Excerpted records:
--- START ---
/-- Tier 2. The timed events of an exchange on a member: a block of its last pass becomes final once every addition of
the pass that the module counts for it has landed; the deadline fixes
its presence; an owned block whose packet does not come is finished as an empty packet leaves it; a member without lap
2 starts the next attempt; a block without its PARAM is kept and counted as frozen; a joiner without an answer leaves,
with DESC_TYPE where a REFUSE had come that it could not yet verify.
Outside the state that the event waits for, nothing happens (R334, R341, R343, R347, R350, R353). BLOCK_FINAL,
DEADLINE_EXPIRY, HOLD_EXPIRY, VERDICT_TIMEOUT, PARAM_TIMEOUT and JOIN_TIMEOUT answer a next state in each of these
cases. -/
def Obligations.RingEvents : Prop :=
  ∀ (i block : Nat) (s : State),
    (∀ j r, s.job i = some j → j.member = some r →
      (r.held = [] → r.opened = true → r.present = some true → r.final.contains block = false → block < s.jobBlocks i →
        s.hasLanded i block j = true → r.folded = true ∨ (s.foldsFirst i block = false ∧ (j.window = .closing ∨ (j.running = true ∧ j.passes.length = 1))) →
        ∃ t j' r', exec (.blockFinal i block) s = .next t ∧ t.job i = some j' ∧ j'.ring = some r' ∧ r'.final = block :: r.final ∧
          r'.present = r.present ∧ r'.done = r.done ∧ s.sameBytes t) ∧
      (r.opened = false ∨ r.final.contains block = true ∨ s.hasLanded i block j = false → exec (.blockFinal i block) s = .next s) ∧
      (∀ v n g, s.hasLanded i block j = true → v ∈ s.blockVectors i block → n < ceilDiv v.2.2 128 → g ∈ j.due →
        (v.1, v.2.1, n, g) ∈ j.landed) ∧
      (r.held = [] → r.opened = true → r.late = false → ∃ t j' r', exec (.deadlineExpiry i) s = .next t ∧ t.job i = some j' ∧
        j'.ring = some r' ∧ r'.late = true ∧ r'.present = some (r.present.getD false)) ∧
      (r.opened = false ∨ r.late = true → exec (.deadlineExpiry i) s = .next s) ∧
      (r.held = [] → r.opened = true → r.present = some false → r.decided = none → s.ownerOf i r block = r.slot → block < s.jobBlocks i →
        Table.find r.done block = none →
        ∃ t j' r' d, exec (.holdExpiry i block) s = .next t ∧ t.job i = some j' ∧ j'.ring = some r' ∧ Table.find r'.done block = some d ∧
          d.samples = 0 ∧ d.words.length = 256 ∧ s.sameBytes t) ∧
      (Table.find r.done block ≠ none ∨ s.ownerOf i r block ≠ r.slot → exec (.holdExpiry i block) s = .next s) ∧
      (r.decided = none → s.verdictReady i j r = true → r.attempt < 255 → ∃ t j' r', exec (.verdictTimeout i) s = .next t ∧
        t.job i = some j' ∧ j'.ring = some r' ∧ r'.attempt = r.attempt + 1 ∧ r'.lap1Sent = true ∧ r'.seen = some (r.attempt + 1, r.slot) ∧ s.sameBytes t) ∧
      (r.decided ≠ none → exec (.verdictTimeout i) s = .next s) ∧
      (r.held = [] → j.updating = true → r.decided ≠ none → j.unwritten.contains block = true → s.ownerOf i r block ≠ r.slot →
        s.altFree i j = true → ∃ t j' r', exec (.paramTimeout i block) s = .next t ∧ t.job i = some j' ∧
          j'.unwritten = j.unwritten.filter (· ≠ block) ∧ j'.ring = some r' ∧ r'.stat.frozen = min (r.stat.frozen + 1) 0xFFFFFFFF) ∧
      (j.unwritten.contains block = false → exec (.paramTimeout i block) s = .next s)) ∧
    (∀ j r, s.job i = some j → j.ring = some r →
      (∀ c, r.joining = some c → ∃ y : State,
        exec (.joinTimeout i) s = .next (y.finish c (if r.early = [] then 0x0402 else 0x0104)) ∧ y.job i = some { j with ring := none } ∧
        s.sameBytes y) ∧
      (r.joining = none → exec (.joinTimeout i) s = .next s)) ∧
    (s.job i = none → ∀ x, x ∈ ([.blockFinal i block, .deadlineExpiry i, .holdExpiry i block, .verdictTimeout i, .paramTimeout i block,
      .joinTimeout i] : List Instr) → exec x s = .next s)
--- END ---
Would you print each line of the material exactly?

/-- Tier 2. The timed events of an exchange on a member: a block of its last pass becomes final once every addition of
the pass that the module counts for it has landed; the deadline fixes
its presence; an owned block whose packet does not come is finished as an empty packet leaves it; a member without lap
2 starts the next attempt; a block without its PARAM is kept and counted as frozen; a joiner without an answer leaves,
with DESC_TYPE where a REFUSE had come that it could not yet verify.
Outside the state that the event waits for, nothing happens (R334, R341, R343, R347, R350, R353). BLOCK_FINAL,
DEADLINE_EXPIRY, HOLD_EXPIRY, VERDICT_TIMEOUT, PARAM_TIMEOUT and JOIN_TIMEOUT answer a next state in each of these
cases. -/
def Obligations.RingEvents : Prop :=
  ∀ (i block : Nat) (s : State),
    (∀ j r, s.job i = some j → j.member = some r →
      (r.held = [] → r.opened = true → r.present = some true → r.final.contains block = false → block < s.jobBlocks i →
        s.hasLanded i block j = true → r.folded = true ∨ (s.foldsFirst i block = false ∧ (j.window = .closing ∨ (j.running = true ∧ j.passes.length = 1))) →
        ∃ t j' r', exec (.blockFinal i block) s = .next t ∧ t.job i = some j' ∧ j'.ring = some r' ∧ r'.final = block :: r.final ∧
          r'.present = r.present ∧ r'.done = r.done ∧ s.sameBytes t) ∧
      (r.opened = false ∨ r.final.contains block = true ∨ s.hasLanded i block j = false → exec (.blockFinal i block) s = .next s) ∧
      (∀ v n g, s.hasLanded i block j = true → v ∈ s.blockVectors i block → n < ceilDiv v.2.2 128 → g ∈ j.due →
        (v.1, v.2.1, n, g) ∈ j.landed) ∧
      (r.held = [] → r.opened = true → r.late = false → ∃ t j' r', exec (.deadlineExpiry i) s = .next t ∧ t.job i = some j' ∧
        j'.ring = some r' ∧ r'.late = true ∧ r'.present = some (r.present.getD false)) ∧
      (r.opened = false ∨ r.late = true → exec (.deadlineExpiry i) s = .next s) ∧
      (r.held = [] → r.opened = true → r.present = some false → r.decided = none → s.ownerOf i r block = r.slot → block < s.jobBlocks i →
        Table.find r.done block = none →
        ∃ t j' r' d, exec (.holdExpiry i block) s = .next t ∧ t.job i = some j' ∧ j'.ring = some r' ∧ Table.find r'.done block = some d ∧
          d.samples = 0 ∧ d.words.length = 256 ∧ s.sameBytes t) ∧
      (Table.find r.done block ≠ none ∨ s.ownerOf i r block ≠ r.slot → exec (.holdExpiry i block) s = .next s) ∧
      (r.decided = none → s.verdictReady i j r = true → r.attempt < 255 → ∃ t j' r', exec (.verdictTimeout i) s = .next t ∧
        t.job i = some j' ∧ j'.ring = some r' ∧ r'.attempt = r.attempt + 1 ∧ r'.lap1Sent = true ∧ r'.seen = some (r.attempt + 1, r.slot) ∧ s.sameBytes t) ∧
      (r.decided ≠ none → exec (.verdictTimeout i) s = .next s) ∧
      (r.held = [] → j.updating = true → r.decided ≠ none → j.unwritten.contains block = true → s.ownerOf i r block ≠ r.slot →
        s.altFree i j = true → ∃ t j' r', exec (.paramTimeout i block) s = .next t ∧ t.job i = some j' ∧
          j'.unwritten = j.unwritten.filter (· ≠ block) ∧ j'.ring = some r' ∧ r'.stat.frozen = min (r.stat.frozen + 1) 0xFFFFFFFF) ∧
      (j.unwritten.contains block = false → exec (.paramTimeout i block) s = .next s)) ∧
    (∀ j r, s.job i = some j → j.ring = some r →
      (∀ c, r.joining = some c → ∃ y : State,
        exec (.joinTimeout i) s = .next (y.finish c (if r.early = [] then 0x0402 else 0x0104)) ∧ y.job i = some { j with ring := none } ∧
        s.sameBytes y) ∧
      (r.joining = none → exec (.joinTimeout i) s = .next s)) ∧
    (s.job i = none → ∀ x, x ∈ ([.blockFinal i block, .deadlineExpiry i, .holdExpiry i block, .verdictTimeout i, .paramTimeout i block,
      .joinTimeout i] : List Instr) → exec x s = .next s)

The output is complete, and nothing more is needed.